__THE INPUT__
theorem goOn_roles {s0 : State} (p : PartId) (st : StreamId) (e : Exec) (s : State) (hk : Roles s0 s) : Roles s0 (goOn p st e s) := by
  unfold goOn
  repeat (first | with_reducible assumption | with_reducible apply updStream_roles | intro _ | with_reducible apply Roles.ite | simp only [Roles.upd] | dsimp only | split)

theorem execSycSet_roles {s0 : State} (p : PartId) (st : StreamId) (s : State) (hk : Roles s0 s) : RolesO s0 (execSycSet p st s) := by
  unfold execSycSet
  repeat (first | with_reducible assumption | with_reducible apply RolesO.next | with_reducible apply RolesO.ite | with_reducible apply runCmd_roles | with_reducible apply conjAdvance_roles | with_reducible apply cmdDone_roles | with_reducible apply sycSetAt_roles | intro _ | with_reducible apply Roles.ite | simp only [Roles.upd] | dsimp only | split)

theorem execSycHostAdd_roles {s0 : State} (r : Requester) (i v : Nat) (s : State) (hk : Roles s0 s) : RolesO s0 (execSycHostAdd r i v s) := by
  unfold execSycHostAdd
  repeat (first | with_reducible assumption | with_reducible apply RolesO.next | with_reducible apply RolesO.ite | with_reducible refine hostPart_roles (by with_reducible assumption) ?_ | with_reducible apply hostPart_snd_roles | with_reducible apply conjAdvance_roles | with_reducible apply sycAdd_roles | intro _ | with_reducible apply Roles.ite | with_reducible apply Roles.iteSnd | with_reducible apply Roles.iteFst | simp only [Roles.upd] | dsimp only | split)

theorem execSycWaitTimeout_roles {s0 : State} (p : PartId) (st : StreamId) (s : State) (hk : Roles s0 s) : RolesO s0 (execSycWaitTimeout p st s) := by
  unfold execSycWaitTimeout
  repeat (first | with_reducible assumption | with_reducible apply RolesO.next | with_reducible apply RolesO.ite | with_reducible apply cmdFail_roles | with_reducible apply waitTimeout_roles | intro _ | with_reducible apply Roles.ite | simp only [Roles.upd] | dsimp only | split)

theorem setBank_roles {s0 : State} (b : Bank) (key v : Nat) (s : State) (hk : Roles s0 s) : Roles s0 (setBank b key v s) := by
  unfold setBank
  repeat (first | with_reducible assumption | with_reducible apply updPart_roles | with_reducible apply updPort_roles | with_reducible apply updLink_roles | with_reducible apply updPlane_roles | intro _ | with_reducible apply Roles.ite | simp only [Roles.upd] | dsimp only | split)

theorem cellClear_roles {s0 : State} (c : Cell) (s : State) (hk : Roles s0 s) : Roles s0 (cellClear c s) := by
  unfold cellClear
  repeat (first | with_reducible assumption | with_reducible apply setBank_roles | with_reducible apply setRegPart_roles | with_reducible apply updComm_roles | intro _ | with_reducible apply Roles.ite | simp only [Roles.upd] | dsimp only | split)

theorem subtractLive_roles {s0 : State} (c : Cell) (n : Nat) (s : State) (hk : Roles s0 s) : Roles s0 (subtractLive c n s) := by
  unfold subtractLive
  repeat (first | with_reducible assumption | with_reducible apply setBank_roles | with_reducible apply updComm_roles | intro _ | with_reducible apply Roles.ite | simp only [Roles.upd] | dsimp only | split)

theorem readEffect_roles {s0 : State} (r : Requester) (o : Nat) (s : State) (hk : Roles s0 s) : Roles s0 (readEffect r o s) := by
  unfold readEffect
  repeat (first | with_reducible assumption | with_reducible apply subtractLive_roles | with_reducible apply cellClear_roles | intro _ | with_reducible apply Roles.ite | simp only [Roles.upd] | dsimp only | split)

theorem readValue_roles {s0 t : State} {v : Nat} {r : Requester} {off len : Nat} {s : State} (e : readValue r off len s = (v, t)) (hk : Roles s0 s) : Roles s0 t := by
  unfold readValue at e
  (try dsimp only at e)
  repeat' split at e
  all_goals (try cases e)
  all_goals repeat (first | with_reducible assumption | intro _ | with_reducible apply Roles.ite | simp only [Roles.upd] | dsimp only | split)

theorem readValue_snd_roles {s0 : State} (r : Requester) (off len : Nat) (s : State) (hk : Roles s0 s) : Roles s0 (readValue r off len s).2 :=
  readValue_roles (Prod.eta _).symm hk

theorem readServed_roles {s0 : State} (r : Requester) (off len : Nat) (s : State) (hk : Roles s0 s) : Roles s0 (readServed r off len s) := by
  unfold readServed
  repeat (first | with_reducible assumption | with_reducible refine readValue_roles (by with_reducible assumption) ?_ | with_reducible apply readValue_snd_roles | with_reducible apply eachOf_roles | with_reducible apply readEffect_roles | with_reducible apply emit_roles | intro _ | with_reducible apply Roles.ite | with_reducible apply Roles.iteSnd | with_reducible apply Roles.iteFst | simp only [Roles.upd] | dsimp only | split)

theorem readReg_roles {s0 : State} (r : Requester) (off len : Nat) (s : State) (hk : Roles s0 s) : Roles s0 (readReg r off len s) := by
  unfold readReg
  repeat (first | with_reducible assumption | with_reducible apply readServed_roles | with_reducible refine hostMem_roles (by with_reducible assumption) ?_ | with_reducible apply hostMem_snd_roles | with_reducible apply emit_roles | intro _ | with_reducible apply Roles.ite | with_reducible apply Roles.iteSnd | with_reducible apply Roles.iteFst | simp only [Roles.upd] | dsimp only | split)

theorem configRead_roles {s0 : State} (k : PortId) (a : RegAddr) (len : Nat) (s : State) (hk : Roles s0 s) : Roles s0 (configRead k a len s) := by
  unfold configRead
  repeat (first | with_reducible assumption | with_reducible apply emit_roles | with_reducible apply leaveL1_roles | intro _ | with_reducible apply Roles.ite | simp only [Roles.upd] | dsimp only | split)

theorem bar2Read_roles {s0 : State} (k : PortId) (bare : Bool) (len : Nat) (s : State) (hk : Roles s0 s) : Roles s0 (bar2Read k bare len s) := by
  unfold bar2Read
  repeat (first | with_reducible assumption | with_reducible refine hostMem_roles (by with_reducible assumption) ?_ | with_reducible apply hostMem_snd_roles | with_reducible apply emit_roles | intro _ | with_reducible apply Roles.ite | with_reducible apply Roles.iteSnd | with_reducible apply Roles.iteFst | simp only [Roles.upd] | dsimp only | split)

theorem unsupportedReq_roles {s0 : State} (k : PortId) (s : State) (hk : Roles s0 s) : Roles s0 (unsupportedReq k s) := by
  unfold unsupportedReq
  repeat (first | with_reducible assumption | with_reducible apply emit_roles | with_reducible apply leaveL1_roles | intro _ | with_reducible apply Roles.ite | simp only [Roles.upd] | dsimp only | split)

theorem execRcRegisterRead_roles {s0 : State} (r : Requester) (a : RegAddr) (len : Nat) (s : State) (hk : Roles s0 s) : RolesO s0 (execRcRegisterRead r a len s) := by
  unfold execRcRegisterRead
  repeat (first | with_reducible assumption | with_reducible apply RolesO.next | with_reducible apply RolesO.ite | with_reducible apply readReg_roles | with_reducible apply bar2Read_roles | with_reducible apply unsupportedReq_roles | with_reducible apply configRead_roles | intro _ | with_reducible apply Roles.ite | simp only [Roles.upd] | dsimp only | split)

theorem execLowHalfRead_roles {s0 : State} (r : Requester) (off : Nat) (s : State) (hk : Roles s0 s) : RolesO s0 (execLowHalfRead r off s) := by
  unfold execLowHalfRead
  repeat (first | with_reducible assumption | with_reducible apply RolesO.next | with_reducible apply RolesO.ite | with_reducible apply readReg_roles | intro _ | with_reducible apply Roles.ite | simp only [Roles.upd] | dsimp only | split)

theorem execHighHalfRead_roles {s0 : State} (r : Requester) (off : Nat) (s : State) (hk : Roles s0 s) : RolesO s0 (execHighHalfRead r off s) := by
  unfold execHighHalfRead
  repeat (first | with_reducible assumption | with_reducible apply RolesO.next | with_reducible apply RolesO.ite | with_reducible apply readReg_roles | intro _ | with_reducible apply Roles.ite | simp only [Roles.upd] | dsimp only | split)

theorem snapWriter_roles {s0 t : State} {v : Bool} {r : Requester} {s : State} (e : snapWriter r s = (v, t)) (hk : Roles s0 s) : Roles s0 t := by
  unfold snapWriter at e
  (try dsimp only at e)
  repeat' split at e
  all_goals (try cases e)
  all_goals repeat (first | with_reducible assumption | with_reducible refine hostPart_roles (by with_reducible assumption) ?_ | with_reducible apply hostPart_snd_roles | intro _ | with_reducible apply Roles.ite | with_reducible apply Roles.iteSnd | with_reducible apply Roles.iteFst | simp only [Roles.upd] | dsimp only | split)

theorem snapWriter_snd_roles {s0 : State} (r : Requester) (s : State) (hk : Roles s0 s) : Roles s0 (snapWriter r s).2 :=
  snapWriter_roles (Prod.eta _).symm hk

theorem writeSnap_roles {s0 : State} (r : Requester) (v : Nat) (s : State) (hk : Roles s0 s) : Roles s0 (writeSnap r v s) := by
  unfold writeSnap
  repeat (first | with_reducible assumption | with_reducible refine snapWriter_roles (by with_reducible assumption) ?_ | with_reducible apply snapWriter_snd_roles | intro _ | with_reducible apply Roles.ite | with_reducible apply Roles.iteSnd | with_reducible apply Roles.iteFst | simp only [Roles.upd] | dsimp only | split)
...
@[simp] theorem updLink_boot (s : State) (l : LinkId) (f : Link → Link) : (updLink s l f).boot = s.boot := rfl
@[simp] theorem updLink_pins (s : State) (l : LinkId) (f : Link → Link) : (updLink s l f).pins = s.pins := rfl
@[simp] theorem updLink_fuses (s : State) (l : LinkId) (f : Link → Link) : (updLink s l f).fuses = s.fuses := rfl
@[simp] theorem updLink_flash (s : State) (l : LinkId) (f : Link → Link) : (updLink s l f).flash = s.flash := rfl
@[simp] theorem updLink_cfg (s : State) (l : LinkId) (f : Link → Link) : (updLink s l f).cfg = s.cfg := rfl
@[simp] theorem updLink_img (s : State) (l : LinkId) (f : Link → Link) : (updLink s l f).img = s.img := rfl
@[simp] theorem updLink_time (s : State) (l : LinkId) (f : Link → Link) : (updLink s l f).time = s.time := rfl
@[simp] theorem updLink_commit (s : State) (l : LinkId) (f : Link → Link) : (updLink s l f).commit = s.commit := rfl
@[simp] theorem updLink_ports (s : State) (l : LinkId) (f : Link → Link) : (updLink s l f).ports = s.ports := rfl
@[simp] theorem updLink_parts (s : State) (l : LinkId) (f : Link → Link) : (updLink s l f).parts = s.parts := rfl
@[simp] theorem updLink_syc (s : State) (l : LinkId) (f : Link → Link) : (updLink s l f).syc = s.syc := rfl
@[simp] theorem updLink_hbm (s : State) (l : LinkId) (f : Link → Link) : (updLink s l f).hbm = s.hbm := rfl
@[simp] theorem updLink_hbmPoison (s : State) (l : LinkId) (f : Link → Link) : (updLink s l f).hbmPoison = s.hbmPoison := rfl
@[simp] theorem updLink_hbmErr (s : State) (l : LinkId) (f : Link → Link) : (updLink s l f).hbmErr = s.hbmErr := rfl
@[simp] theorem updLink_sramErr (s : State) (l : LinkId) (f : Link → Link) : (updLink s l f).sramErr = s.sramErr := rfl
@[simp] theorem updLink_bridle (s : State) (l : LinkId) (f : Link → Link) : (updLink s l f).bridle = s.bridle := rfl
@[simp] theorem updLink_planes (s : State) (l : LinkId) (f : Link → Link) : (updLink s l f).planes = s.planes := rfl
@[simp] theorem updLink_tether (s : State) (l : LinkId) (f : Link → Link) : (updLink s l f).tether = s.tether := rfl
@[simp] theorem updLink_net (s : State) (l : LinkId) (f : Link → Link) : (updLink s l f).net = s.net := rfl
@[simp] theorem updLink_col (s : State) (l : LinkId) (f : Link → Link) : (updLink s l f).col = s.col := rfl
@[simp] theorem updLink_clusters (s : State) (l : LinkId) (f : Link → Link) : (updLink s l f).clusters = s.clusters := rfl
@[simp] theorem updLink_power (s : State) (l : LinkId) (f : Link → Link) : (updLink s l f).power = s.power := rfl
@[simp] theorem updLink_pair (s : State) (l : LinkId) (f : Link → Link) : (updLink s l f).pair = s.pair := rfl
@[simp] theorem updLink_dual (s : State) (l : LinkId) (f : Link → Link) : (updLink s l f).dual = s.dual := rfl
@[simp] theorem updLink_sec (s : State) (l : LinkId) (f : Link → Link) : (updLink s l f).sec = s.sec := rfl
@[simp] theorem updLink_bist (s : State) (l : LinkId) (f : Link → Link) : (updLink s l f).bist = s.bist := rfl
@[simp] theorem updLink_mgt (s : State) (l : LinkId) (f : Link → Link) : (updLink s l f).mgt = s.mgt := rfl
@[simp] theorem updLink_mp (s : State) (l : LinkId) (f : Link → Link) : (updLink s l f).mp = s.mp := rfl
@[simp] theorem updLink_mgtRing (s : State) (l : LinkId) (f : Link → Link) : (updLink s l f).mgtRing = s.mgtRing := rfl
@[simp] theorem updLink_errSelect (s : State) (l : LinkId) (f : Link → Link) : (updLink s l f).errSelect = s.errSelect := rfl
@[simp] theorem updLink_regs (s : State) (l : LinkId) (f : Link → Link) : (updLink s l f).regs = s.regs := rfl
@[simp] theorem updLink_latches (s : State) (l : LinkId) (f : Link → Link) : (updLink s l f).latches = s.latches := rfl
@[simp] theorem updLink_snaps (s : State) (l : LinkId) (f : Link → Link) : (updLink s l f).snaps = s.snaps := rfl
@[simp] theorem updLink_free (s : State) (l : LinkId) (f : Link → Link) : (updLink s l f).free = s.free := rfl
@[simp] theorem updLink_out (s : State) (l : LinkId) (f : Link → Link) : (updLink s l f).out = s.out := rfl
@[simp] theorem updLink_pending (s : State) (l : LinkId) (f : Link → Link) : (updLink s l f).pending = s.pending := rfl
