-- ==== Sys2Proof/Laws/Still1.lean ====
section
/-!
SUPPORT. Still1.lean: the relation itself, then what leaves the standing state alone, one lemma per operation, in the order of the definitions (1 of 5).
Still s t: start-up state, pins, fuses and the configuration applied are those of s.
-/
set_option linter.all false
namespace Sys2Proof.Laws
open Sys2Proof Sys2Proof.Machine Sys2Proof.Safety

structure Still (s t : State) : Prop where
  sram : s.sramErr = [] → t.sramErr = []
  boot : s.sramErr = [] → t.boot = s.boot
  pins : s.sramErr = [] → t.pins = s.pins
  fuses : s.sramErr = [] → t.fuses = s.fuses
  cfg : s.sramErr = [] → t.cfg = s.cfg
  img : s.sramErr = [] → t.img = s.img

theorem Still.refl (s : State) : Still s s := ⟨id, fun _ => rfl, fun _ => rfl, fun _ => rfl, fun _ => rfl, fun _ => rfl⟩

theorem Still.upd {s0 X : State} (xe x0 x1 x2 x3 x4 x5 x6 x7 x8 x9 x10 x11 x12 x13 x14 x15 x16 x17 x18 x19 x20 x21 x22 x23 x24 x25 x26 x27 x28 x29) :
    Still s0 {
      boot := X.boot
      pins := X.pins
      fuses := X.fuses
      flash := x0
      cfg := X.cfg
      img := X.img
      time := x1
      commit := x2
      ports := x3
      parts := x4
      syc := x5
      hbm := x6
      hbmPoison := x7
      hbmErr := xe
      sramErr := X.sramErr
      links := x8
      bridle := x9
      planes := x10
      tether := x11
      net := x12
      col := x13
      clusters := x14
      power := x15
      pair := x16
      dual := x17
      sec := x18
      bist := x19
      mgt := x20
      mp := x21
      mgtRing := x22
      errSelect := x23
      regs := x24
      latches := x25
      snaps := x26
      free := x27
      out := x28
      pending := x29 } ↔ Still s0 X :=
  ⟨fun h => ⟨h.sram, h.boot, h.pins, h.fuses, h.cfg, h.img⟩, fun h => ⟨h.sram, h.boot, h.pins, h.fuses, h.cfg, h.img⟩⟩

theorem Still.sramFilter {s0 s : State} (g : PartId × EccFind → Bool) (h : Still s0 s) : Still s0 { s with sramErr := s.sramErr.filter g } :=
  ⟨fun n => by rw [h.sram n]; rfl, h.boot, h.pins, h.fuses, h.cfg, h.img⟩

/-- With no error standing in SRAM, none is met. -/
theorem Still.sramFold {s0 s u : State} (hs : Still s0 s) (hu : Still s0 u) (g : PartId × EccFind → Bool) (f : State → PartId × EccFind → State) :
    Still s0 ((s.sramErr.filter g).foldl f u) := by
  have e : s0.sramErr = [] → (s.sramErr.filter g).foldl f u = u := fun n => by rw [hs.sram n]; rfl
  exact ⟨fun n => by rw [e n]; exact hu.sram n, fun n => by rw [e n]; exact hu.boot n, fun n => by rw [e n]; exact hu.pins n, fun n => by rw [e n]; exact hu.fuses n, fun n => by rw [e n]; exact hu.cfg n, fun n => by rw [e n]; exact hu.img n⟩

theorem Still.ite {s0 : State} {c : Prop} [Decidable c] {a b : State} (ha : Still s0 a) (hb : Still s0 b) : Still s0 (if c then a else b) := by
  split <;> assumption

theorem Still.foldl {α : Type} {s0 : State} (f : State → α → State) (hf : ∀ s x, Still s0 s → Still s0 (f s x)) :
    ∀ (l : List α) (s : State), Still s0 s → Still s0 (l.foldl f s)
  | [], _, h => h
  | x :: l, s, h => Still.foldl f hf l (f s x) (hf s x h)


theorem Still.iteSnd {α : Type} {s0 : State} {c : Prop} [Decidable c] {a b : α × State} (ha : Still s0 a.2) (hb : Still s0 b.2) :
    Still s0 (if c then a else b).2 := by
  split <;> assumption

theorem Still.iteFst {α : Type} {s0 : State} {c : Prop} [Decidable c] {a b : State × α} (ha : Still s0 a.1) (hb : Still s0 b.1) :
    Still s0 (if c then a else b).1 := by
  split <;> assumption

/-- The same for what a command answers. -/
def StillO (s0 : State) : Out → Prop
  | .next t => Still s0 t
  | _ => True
--
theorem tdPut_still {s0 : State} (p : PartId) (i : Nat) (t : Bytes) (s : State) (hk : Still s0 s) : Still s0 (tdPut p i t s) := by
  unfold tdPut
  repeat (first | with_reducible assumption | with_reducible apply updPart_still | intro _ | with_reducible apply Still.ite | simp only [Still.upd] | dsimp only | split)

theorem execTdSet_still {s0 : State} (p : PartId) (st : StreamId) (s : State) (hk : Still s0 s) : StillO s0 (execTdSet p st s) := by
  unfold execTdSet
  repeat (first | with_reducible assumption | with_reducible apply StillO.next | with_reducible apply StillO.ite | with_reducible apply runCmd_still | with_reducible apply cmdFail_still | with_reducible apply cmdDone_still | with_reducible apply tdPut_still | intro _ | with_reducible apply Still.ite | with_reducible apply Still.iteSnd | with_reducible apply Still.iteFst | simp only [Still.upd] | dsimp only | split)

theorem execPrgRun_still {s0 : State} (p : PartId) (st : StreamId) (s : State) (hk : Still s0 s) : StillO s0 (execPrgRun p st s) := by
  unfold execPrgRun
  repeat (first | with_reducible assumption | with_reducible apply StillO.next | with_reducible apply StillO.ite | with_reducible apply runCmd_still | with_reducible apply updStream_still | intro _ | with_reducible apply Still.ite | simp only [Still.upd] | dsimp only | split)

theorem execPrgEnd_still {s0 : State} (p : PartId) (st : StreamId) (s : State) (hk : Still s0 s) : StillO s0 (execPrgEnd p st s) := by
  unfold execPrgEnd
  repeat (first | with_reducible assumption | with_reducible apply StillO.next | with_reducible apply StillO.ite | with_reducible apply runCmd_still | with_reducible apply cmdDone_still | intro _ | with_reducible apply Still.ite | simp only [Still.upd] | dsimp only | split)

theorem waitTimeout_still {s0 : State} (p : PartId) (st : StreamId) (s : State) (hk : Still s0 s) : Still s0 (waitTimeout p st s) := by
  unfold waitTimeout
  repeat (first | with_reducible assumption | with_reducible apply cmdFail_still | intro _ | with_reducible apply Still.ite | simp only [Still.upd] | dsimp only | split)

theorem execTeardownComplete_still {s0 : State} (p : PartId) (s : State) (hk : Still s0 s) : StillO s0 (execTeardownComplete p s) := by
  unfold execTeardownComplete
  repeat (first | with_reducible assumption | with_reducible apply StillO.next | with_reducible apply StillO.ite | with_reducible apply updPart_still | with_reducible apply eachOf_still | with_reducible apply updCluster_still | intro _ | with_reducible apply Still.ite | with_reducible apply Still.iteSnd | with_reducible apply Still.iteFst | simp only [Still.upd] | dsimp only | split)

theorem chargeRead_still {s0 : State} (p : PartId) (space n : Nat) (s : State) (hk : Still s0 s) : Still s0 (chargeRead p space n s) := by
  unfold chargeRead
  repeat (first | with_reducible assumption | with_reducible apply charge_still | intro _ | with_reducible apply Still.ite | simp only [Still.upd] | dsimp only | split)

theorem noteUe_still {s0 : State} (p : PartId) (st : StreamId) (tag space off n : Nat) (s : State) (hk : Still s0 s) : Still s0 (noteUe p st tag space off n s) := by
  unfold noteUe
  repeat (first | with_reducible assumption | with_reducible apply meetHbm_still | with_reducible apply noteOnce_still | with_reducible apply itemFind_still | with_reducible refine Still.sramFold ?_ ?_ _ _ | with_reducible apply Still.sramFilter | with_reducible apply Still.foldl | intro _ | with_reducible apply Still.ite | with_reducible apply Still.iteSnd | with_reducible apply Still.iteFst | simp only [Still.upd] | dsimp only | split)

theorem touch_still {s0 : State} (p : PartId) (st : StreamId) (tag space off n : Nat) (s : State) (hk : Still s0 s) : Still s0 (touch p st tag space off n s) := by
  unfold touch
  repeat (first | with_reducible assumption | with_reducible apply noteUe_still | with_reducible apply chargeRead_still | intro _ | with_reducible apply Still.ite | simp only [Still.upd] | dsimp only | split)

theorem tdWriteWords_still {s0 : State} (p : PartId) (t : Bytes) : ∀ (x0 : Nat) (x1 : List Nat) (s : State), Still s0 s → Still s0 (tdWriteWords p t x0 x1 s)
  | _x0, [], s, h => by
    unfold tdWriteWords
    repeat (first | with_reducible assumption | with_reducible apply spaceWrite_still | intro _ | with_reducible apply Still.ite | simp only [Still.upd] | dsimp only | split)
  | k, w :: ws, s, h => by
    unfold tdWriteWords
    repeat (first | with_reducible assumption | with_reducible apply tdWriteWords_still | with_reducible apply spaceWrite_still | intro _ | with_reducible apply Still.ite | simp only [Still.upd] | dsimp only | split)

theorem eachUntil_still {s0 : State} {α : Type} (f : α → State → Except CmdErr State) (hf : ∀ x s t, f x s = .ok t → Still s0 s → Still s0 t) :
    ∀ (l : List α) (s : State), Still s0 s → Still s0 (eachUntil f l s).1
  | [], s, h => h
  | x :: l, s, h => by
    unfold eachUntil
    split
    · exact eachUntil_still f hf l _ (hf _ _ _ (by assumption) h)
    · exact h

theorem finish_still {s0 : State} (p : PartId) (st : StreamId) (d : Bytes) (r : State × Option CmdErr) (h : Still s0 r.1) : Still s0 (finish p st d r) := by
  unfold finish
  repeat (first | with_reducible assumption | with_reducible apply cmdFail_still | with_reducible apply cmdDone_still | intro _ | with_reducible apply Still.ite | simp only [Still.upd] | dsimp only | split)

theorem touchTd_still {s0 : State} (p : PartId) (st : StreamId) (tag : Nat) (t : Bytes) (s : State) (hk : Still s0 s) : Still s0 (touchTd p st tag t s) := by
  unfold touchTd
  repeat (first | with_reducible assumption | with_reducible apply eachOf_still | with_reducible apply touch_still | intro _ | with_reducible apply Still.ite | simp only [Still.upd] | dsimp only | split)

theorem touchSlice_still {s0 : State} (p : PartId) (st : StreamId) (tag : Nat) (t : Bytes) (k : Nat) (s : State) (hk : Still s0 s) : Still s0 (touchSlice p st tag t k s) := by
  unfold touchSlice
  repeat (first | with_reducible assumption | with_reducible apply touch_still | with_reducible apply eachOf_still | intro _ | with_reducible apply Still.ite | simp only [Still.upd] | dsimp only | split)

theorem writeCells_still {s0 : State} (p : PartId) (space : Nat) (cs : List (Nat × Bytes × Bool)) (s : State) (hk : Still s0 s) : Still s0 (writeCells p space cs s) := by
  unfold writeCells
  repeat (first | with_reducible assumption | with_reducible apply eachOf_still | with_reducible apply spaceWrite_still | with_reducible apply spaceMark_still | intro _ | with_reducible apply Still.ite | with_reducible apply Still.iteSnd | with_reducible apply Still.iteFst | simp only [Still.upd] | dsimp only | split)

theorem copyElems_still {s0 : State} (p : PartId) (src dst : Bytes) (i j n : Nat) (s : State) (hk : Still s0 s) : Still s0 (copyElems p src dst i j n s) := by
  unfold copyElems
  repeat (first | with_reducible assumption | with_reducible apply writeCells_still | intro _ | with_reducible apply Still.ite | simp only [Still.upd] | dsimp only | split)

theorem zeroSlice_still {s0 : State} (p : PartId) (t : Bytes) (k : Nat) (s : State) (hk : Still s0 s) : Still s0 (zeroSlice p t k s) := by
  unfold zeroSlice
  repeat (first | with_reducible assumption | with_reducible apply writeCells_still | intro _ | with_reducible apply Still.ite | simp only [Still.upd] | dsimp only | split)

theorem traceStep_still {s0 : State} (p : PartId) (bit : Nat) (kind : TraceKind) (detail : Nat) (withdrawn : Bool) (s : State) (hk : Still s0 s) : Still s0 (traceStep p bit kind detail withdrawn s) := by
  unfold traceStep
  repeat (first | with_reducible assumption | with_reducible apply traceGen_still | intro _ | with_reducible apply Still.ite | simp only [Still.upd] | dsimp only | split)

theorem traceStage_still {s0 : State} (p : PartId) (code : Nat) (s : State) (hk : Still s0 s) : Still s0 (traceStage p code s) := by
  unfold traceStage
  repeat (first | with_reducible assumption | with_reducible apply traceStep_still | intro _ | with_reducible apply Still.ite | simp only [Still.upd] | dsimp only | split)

__WHAT THIS TASK INVOLVES__
Say only how many lines above contain "Prop", with no other words.

__ANSWER TO THIS TASK__
5